Forking a language model conversation requires only copying the KV cache. One branch explores cats, another dogs; one branch praises the mayor, another criticizes. But rejoining divergent branches has no standard mechanism. The options — pick a winner, summarize both, concatenate — all operate in token space. None performs reconciliation in the model’s own representational space.

This post tests a direct alternative: merge branches by interpolating their key-value caches.

For autoregressive transformers, the KV cache is the latent state. Run a shared prefix, save the cache at the fork, continue with two branch prompts, compute the suffix deltas, interpolate, decode.

This should fail. The branches traverse different semantic trajectories. Their keys and values occupy identical positional slots but represent different tokens. Averaging them could produce gibberish.

It does not. The merged cache decodes fluently in every case tested. But fluency is not the finding.

The finding is that merged states fall into three semantic regimes, and the boundaries between those regimes reveal structure in how transformers encode branch-specific information.

Code and figures live in the project repository.

Method

Run a shared prefix through the model. Save the KV cache at that point: the fork. Continue from the fork with two branch prompts, A and B, of equal token length. Save each branch’s cache.

Branch caches cannot be compared directly because the sequence length grows. The useful object is the suffix delta: the new keys and values added after the fork position.

delta_A = branch_cache_A[fork_position:]
delta_B = branch_cache_B[fork_position:]

The merge operator interpolates these suffix deltas and reattaches them to the shared fork:

merged_suffix = interpolate(delta_A, delta_B)
merged_cache  = concat(fork_cache, merged_suffix)

Decoding from the merged cache requires a probe token (HuggingFace causal models need at least one input token to produce logits from a cache state). Metrics are averaged across four probe tokens (" The", ".", " about", " It") to reduce probe sensitivity.

Figure 1: Method Pipeline

Method diagram

A shared prefix anchors both branches. The merge replaces only the post-fork suffix, isolating what branch-specific cache deltas carry.

Merge strategies

The experiments tested 23 merge strategies across four families.

Layer-level strategies apply a per-layer blend weight: uniform averaging, uniform slerp, late-only (upper half of layers), early-only, sigmoid ramp, and last-layer-only.

Head-level strategies operate per attention head: cosine-gated merging (merge only heads where branch similarity exceeds a threshold), max-norm head selection, norm-weighted slerp, sparse interleaved merging, cumulative merging, odd/even head merging, and orthogonal injection.

Component-selective strategies separate keys from values: V-only merging (merge values, keep keys from one branch), cross-wired K/V (keys from A, values from B), and alignment-gated V merging.

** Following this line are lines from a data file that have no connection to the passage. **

-- ==== Sys2Proof/Safety.lean ====
section
/-! DEFINITION. What every state of a run keeps, and the situations the statements name, in the spec's terms. -/

namespace Sys2Proof.Machine

/-- R159: two reports ordered by class, highest first, and then by arrival number. -/
def reportBefore (a b : Report) : Prop := b.kind.cls < a.kind.cls ∨ (a.kind.cls = b.kind.cls ∧ a.arrival < b.arrival)

/-- R159: the Report Queue holds at most 32 reports, no two with the same kind and subject, in its order, every arrival number
below the counter. -/
structure State.ReportsOk (s : State) : Prop where
  length : s.reports.length ≤ Config.reportQueueCapacity
  order : s.reports.Pairwise reportBefore
  unique : s.reports.Pairwise fun a b => ¬(a.kind = b.kind ∧ a.subject = b.subject)
  arrivals : ∀ r ∈ s.reports, r.arrival < s.reportArrival

/-- What a report changes of the Report Queue: its pending reports and the arrival counter. -/
def State.reporting (s : State) : List Report × Nat := (s.reports, s.reportArrival)

/-- R159: a new report placed by its class: behind every pending report of its class or a higher one, before every lower one. -/
def Placed (r : Report) (before after : List Report) : Prop :=
  r ∈ after ∧
    (before.Pairwise reportBefore →
      ∃ pre post, before = pre ++ post ∧ after = pre ++ r :: post ∧ (∀ p ∈ pre, r.kind.cls ≤ p.kind.cls) ∧
        ∀ p ∈ post, p.kind.cls < r.kind.cls)

/-- R160: the oldest report of the lowest class in a queue. -/
def OldestOfLowest (v : Report) (q : List Report) : Prop :=
  v ∈ q ∧ ∀ r ∈ q, r = v ∨ v.kind.cls < r.kind.cls ∨ (v.kind.cls = r.kind.cls ∧ v.arrival < r.arrival)

/-- R159, R160: a report queued at a stamp: coalesced with a pending one of its kind and subject; else placed with a fresh
arrival number, in a full queue after the oldest report of the lowest class is removed; or discarded where every pending report is
of a higher class. -/
def Reported (st : Stamp) (k : ReportKind) (subject value : Nat) (before after : List Report × Nat) : Prop :=
  ((∃ r ∈ before.1, r.kind = k ∧ r.subject = subject) →
    after =
      (before.1.map fun r => if r.kind = k ∧ r.subject = subject then { r with value := value, stamp := st } else r,
        before.2)) ∧
  ((∀ r ∈ before.1, ¬(r.kind = k ∧ r.subject = subject)) →
    (before.1.length < 32 →
      Placed { kind := k, subject := subject, value := value, stamp := st, arrival := before.2 } before.1 after.1 ∧
        after.2 = before.2 + 1) ∧
    (32 ≤ before.1.length →
      ((∀ r ∈ before.1, k.cls < r.kind.cls) → after = before) ∧
      (∀ v, OldestOfLowest v before.1 → v.kind.cls ≤ k.cls → before.1.Pairwise reportBefore →
        Placed { kind := k, subject := subject, value := value, stamp := st, arrival := before.2 } (before.1.erase v) after.1 ∧
          after.2 = before.2 + 1)))

/-- R159: several reports of one subject queued one after another, each by its kind and value. -/
def ReportedAll (st : Stamp) (subject : Nat) : List (ReportKind × Nat) → List Report × Nat → List Report × Nat → Prop
  | [], before, after => after = before
  | r :: rs, before, after => ∃ m, Reported st r.1 subject r.2 before m ∧ ReportedAll st subject rs m after

/-- R159: reports of one kind and value queued one after another, each by its subject. -/
def ReportedEach (st : Stamp) (k : ReportKind) (value : Nat) : List Nat → List Report × Nat → List Report × Nat → Prop
  | [], before, after => after = before
  | n :: ns, before, after => ∃ m, Reported st k n value before m ∧ ReportedEach st k value ns m after

/-- R8, R10, R12: while the muster line is ASSERTED the phase is ALERT or MUSTER; in NORMAL the drill flag is false; a stand-down
hold runs, and a hold run-out mark stands, in STAND_DOWN alone. -/
structure State.PhaseOk (s : State) : Prop where
  line : s.ship.line = true → s.ship.phase = .alert ∨ s.ship.phase = .muster
  drill : s.ship.phase = .normal → s.ship.drill = false
  hold : s.ship.hold.isSome = true → s.ship.phase = .standDown
  runOut : s.ship.holdRunOut = true → s.ship.phase = .standDown

/-- R153, R156: the forward queues hold at most 16 frames and the reply queue at most 4 replies. -/
def State.LinkOk (s : State) : Prop :=
  s.fore.queue.length ≤ Config.forwardQueueCapacity ∧ s.aft.queue.length ≤ Config.forwardQueueCapacity ∧
    s.replies.length ≤ Config.replyQueueCapacity

/-- R64: the table order of two entries: by absolute start and then by entry id. -/
abbrev ProgEntry.Earlier (e f : ProgEntry) : Prop :=
  e.day * 1440 + e.start < f.day * 1440 + f.start ∨ (e.day * 1440 + e.start = f.day * 1440 + f.start ∧ e.id < f.id)

/-- R64: the programme table in increasing (absolute start, id) order with no id twice, every id 1..65535, at most 256
entries. -/
def State.ProgrammeOk (s : State) : Prop :=
  s.programme.Pairwise ProgEntry.Earlier ∧ (s.programme.map (·.id)).Nodup ∧
    (∀ e ∈ s.programme, 1 ≤ e.id ∧ e.id ≤ 65535) ∧ s.programme.length ≤ Config.programmeCapacity

/-- R172: a locked region. -/
def State.lockedAt (s : State) (i : Fin 8) (r : Region) : Prop := s.regions[i] = r ∧ r.lock = true

/-- R128: the quiet-in-force copy of the string controllers agrees with the Ship State Unit. -/
def State.QuietOk (s : State) : Prop := s.quietCopy = s.ship.quiet

/-- R19: a minute of day lies between quiet start and quiet end, across midnight where the start is the later. -/
def NodeParams.QuietMinute (n : NodeParams) (minute : Nat) : Prop :=
  (n.quietStart < n.quietEnd ∧ n.quietStart ≤ minute ∧ minute < n.quietEnd) ∨
    (n.quietEnd < n.quietStart ∧ (n.quietStart ≤ minute ∨ minute < n.quietEnd))

/-- R19: quiet hours are in force exactly while the phase is NORMAL, the clock is VALID and its minute is a quiet one. -/
def State.QuietInForce (s : State) : Prop :=
  s.ship.quiet = true ↔ s.ship.phase = .normal ∧ s.ship.valid = true ∧ s.node.QuietMinute s.ship.minute

/-- R80, R85: a cabin number is 1..65535; DND and MUR are never set together; in NORMAL ASSIST and SWEPT are clear. -/
def State.CabinsOk (s : State) : Prop :=
  ∀ e ∈ s.cabins, (1 ≤ e.2.number ∧ e.2.number ≤ 65535) ∧ ¬(e.2.dnd = true ∧ e.2.mur = true) ∧
    (s.ship.phase = .normal → e.2.assist = false ∧ e.2.swept = false)

/-- R131: the order of two places of a queue: SAFETY by display class number and then entry stamp, SERVICE and ROUTINE by entry
stamp alone. -/
def State.StandsBefore (s : State) (u : Urgency) (e f : QEntry) : Prop :=
  (u ≠ .safety → e.stamp < f.stamp) ∧
    (u = .safety → ∀ x y, s.display e.display = some x → s.display f.display = some y →
      x.cfg.cls.code < y.cfg.cls.code ∨ (x.cfg.cls.code = y.cfg.cls.code ∧ e.stamp < f.stamp))

/-- R131: the entry stamps that a string holds: those of its queues and the return place of its transaction. -/
def StringCtl.stamps (c : StringCtl) : List Nat :=
  (c.safety ++ c.service ++ c.routine).map (·.stamp) ++ ((c.txn.bind (·.place)).map (·.2)).toList

/-- R129, R131: the strings, their queues and the displays agree. -/
structure State.StringsOk (s : State) : Prop where
  /-- R129: a string is OPEN or HOLDING exactly while a transaction is in flight on it. -/
  flight : ∀ k, ((s.str k).state = .opened ∨ (s.str k).state = .holding) ↔ (s.str k).txn.isSome = true
  /-- R129: the display of a transaction is present on that string and OPEN. -/
  inFlight : ∀ k t, (s.str k).txn = some t → ∃ x, s.display t.display = some x ∧ x.cfg.string = k ∧ x.rt.state = .opened
  /-- R129: every OPEN display is the one of its string's transaction, so a string has at most one. -/
  opened : ∀ d x, s.display d = some x → x.rt.state = .opened → ∃ t, (s.str x.cfg.string).txn = some t ∧ t.display = d
  /-- R139, R144, R145: a poll stands at its one step, a probe at SELECT. -/
  steps : ∀ k t, (s.str k).txn = some t → (t.kind = .poll ↔ t.step = .poll) ∧ (t.kind = .probe → t.step = .select)
  /-- R131: a QUEUED display is in the queue that its urgency and its string name. -/
  queued : ∀ d x u, s.display d = some x → x.rt.state = .queued u → ∃ e ∈ (s.str x.cfg.string).queue u, e.display = d
  /-- R131: what stands in a queue is a present display of that string, QUEUED there: it is in no other queue. -/
  waiting : ∀ k u, ∀ e ∈ (s.str k).queue u, ∃ x, s.display e.display = some x ∧ x.cfg.string = k ∧ x.rt.state = .queued u
  /-- R131: a queue holds a display at most once. -/
  once : ∀ k u, ((s.str k).queue u).Pairwise fun e f => e.display ≠ f.display
  /-- R131: SAFETY by class number and then entry stamp, SERVICE and ROUTINE by entry stamp. -/
  order : ∀ k u, ((s.str k).queue u).Pairwise fun e f => s.StandsBefore u e f
  /-- R131: the entry stamps of a string differ and are below its entry counter. -/
  stamps : ∀ k, (s.str k).stamps.Nodup ∧ ∀ n ∈ (s.str k).stamps, n < (s.str k).counter
  /-- R21, R22: no two displays share a place, and every position is 1..63. -/
  places : ∀ d x e y, s.display d = some x → s.display e = some y → x.cfg.string = y.cfg.string →
    x.cfg.position = y.cfg.position → d = e
  positions : ∀ d x, s.display d = some x → 1 ≤ x.cfg.position ∧ x.cfg.position ≤ 63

Weight search strategies evaluate multiple blend weights per pair (0.3, 0.4, 0.5, 0.6, 0.7) and select the weight that minimizes branch imbalance while maintaining sufficient branch mass.

Slerp (spherical linear interpolation) interpolates direction on the unit hypersphere and linearly interpolates magnitude. When vectors are nearly parallel, it falls back to linear interpolation.

Three regimes

The merged cache does not produce one kind of outcome. It produces three.

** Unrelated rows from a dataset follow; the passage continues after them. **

/-- R32, R63, R95, R146, R162, R175: RESTART in NORMAL, node-addressed and cast; its refusals. A cast one is carried out without a
reply (R156). That it is carried out before it is forwarded, so that its copy stands in the emptied forward queue, is the model's
choice (log entry 5). -/
def Obligations.Restart : Prop :=
  ∀ (a : Arrival) (s : State),
    (s.Asked a →
      ((a.origin = originBridge ∨ a.origin = originMaintenance) → s.ship.phase = .normal →
        ∃ t : State, exec (.restart a) s = .next (t.answered a 0 8 []) ∧ t.replies = [] ∧ s.Restarted t) ∧
      ((a.origin = originContent ∨ a.origin = originController) → exec (.restart a) s = .next (s.answered a 5 8 [])) ∧
      ((a.origin = originBridge ∨ a.origin = originMaintenance) → s.ship.phase ≠ .normal →
        exec (.restart a) s = .next (s.answered a 6 8 []))) ∧
    (s.Receives a → s.address ≠ some a.dest → s.ConcernedBy a.dest →
      (a.origin = originBridge ∨ a.origin = originMaintenance) → s.ship.phase = .normal →
      ∃ t : State, t.replies = [] ∧ s.Restarted t ∧
        exec (.restart a) s =
          .next (if 1 ≤ a.hop ∧ (s.port a.port.other).up = true then
              t.setPort a.port.other
                { t.port a.port.other with queue := [{ a.requestFrame .restart with hop := a.hop - 1 }] }
            else t))

/-! ### The transmit arbiters -/

/-- R157 to R159, R161, R180: the four levels of an UP port that is not transmitting, a report's frame with its body and stamp; the end of
a transmission. That a choice with nothing to send, and the end of a transmission on a port that sends nothing, change nothing is the
model's choice (log entry 3). -/
def Obligations.TransmitOrder : Prop :=
  ∀ (s : State) (p : Port),
    ((s.port p).up = true → (s.port p).sending = none →
      (∀ f, (s.port p).queue.find? (fun g => g.origin == originBridge) = some f →
        exec (.transmitBegin p) s =
          .next (s.setPort p { s.port p with
            queue := (s.port p).queue.eraseP fun g => g.origin == originBridge
            sending := some f.bytes })) ∧
      ((∀ f ∈ (s.port p).queue, f.origin ≠ originBridge) →
        (∀ r, s.replies.find? (fun q => q.port == p) = some r →
          exec (.transmitBegin p) s =
            .next ({ s with replies := s.replies.eraseP fun q => q.port == p }.setPort p { s.port p with
              sending := some (Frame.bytes
                { kind := kindReply, origin := originController, node := s.address.getD 0, dest := r.dest,
                  hop := s.node.txHop, seq := r.seq, body := r.body }) })) ∧
        ((∀ r ∈ s.replies, r.port ≠ p) →
          (∀ r rest, s.reports = r :: rest →
            (s.node.reportPort = p ∨ (s.node.reportPort = p.other ∧ (s.port p.other).up = false)) →
            exec (.transmitBegin p) s =
              .next ({ s with reports := rest, reportSeq := (s.reportSeq + 1) % 65536 }.setPort p { s.port p with
                sending := some (Frame.bytes
                  { kind := kindReport, origin := originController, node := s.address.getD 0, dest := s.node.reportDest,
                    hop := s.node.txHop, seq := s.reportSeq, body := reportLayout r }) })) ∧
          ((s.reports = [] ∨ (s.node.reportPort = p.other ∧ (s.port p.other).up = true)) →
            (∀ f q, (s.port p).queue = f :: q →
              exec (.transmitBegin p) s = .next (s.setPort p { s.port p with queue := q, sending := some f.bytes })) ∧
            ((s.port p).queue = [] → exec (.transmitBegin p) s = .next s))))) ∧
    exec (.transmitEnd p) s = .next (s.setPort p { s.port p with sending := none }) ∧
    s.stamp =
      (if s.ship.valid then { valid := true, day := s.ship.day, minute := s.ship.minute, second := s.ship.second }
       else { valid := false, day := 0, minute := 0, second := 0 })

/-! ### Display strings -/

/-- R133 to R137: what selection offers on an IDLE, enabled string, and that it offers nothing only where nothing can be taken. A
dispatch is the first display in queue order that can be taken; a poll the first due past the cursor, else the first due from the
start of the ring; a probe the one due at the lowest position. -/
def Obligations.SelectionOrder : Prop :=
  ∀ (s : State) (k : StringNo), s.TablesOk →
    (∀ o, s.offer k = some o → (s.str k).state = .idle ∧ (s.str k).enabled = true ∧
      (match o with
        | .dispatch d u stamp =>
          (∃ pre post, (s.str k).queue u = pre ++ { display := d, stamp := stamp } :: post ∧ s.Takeable u d ∧
              ∀ e ∈ pre, ¬s.Takeable u e.display) ∧
            (4 ≤ (s.str k).run ∨ u ≠ .safety → ∀ j x, s.display j = some x → ¬s.PollDue k x ∧ ¬s.ProbeDue k x) ∧
            (u ≠ .safety → ∀ e ∈ (s.str k).safety, ¬s.Takeable .safety e.display) ∧
            (u = .routine →
              (s.quietCopy = false ∨ s.node.quietMask.getLsbD k.val = true) ∧
                ∀ e ∈ (s.str k).service, ¬s.Takeable .service e.display)
        | .poll d =>
          (∃ x, s.display d = some x ∧ s.PollDue k x ∧
              ∀ j y, s.display j = some y → s.PollDue k y →
                (if (s.str k).cursor < x.cfg.position then
                  y.cfg.position ≤ (s.str k).cursor ∨ x.cfg.position ≤ y.cfg.position
                else y.cfg.position ≤ (s.str k).cursor ∧ x.cfg.position ≤ y.cfg.position)) ∧
            ((s.str k).run < 4 → ∀ e ∈ (s.str k).safety, ¬s.Takeable .safety e.display)
        | .probe d =>
          (∃ x, s.display d = some x ∧ s.ProbeDue k x ∧
              ∀ j y, s.display j = some y → s.ProbeDue k y → x.cfg.position ≤ y.cfg.position) ∧
            (∀ j y, s.display j = some y → ¬s.PollDue k y) ∧
            ((s.str k).run < 4 → ∀ e ∈ (s.str k).safety, ¬s.Takeable .safety e.display))) ∧
    ((s.str k).state = .idle → (s.str k).enabled = true → s.offer k = none →
      (∀ j x, s.display j = some x → ¬s.PollDue k x ∧ ¬s.ProbeDue k x) ∧
        (∀ u, u ≠ .routine → ∀ e ∈ (s.str k).queue u, ¬s.Takeable u e.display) ∧
        (s.quietCopy = false ∨ s.node.quietMask.getLsbD k.val = true →
          ∀ e ∈ (s.str k).routine, ¬s.Takeable .routine e.display))

/-- R62, R131, R136 to R140: what a display taken does. For a dispatch it leaves its queue, its held values are written, and it
becomes CLEAN where the composed digest is the delivered one, or a dispatch opens with SELECT. For a poll the cursor moves to its
position and POLL goes out; a QUEUED one leaves its queue and keeps its place. For a probe SELECT goes out. The model's choices:
the message carries the tag as it stands, which goes up after it (log entry 17), and is on the line, its try begun, at once (log
entry 20). -/
def Obligations.Takes : Prop :=
  ∀ (s : State) (k : StringNo) (d : Nat) (x : Display), s.display d = some x → x.cfg.string = k →
    (∀ (u : Urgency) (stamp : Nat), s.offer k = some (.dispatch d u stamp) → x.rt.state = .queued u →
      ∃ t, exec (.dispatchTake k) s = .next t ∧
        (x.rt.digest = some (digest (s.record d x)) →
          t.display d = some { x with rt := { x.rt with state := .clean, held := s.composedHeld d x } } ∧
            t.str k =
              { (s.str k).setQueue u (((s.str k).queue u).filter fun e => e.display != d) with
                run := if u = .safety then (s.str k).run else 0 }) ∧
        (x.rt.digest ≠ some (digest (s.record d x)) →
          t.display d = some { x with rt := { x.rt with state := .opened, stale := none, held := s.composedHeld d x } } ∧
            t.str k =
              { (s.str k).setQueue u (((s.str k).queue u).filter fun e => e.display != d) with
                state := .opened
                run := if u = .safety then (s.str k).run + 1 else 0
                txn := some
                  { kind := .dispatch (s.record d x) (digest (s.record d x)), display := d, step := .select, tries := 1,
                    place := some (u, stamp), tag := (s.str k).tag, sentAt := s.now }
                tag := ((s.str k).tag + 1) % 256
                lineOut := stringBytes (s.str k).tag 1 [byteOf x.cfg.position] }) ∧
        (∀ j, j ≠ d → t.display j = s.display j) ∧ (∀ j, j ≠ k → t.str j = s.str j) ∧
        { t with displays := s.displays, strings := s.strings } = s) ∧
    (s.offer k = some (.poll d) → ∀ (c : StringCtl) (place : Option (Urgency × Nat)),
      (x.rt.state = .clean ∧ c = s.str k ∧ place = none) ∨
        (∃ u stamp, x.rt.state = .queued u ∧
          ((s.str k).queue u).find? (fun e => e.display == d) = some { display := d, stamp := stamp } ∧
          c = (s.str k).setQueue u (((s.str k).queue u).filter fun e => e.display != d) ∧ place = some (u, stamp)) →
      ∃ t, exec (.pollTake k) s = .next t ∧
        t.str k =
          { c with
            state := .opened
            run := 0
            cursor := x.cfg.position
            txn := some
              { kind := .poll, display := d, step := .poll, tries := 1, place := place, tag := (s.str k).tag,
                sentAt := s.now }
            tag := ((s.str k).tag + 1) % 256
            lineOut := stringBytes (s.str k).tag 5 [byteOf x.cfg.position] } ∧
        t.display d = some { x with rt := { x.rt with state := .opened, stale := none } } ∧
        (∀ j, j ≠ d → t.display j = s.display j) ∧ (∀ j, j ≠ k → t.str j = s.str j) ∧
        { t with displays := s.displays, strings := s.strings } = s) ∧
    (s.offer k = some (.probe d) → x.rt.state = .faulted →
      ∃ t, exec (.probeTake k) s = .next t ∧
        t.str k =
          { s.str k with
            state := .opened
            run := 0
            txn := some
              { kind := .probe, display := d, step := .select, tries := 1, place := none, tag := (s.str k).tag,
                sentAt := s.now }
            tag := ((s.str k).tag + 1) % 256
            lineOut := stringBytes (s.str k).tag 1 [byteOf x.cfg.position] } ∧
        t.display d = some { x with rt := { x.rt with state := .opened, stale := none } } ∧
        (∀ j, j ≠ d → t.display j = s.display j) ∧ (∀ j, j ≠ k → t.str j = s.str j) ∧
        { t with displays := s.displays, strings := s.strings } = s)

Three quantities separate them.

Branch balance measures which branch dominates the merged distribution:

balance = log(mass_A / mass_B)

where mass is the total probability on branch-specific discriminative tokens.

Branch mass measures how much probability remains on branch-specific vocabulary:

branch_mass = mass_A + mass_B

Entropy change measures whether the merge sharpens or diffuses relative to the unmerged branches:

dH = H(merged) - 0.5 * (H(branch_A) + H(branch_B))

Confluence occurs when balance stays near zero, branch mass stays high, and entropy remains stable. Both branches remain active.

Washout occurs when branch mass drops and entropy increases. The merge stays fluent but loses branch-specific content. Output drifts toward generic continuation.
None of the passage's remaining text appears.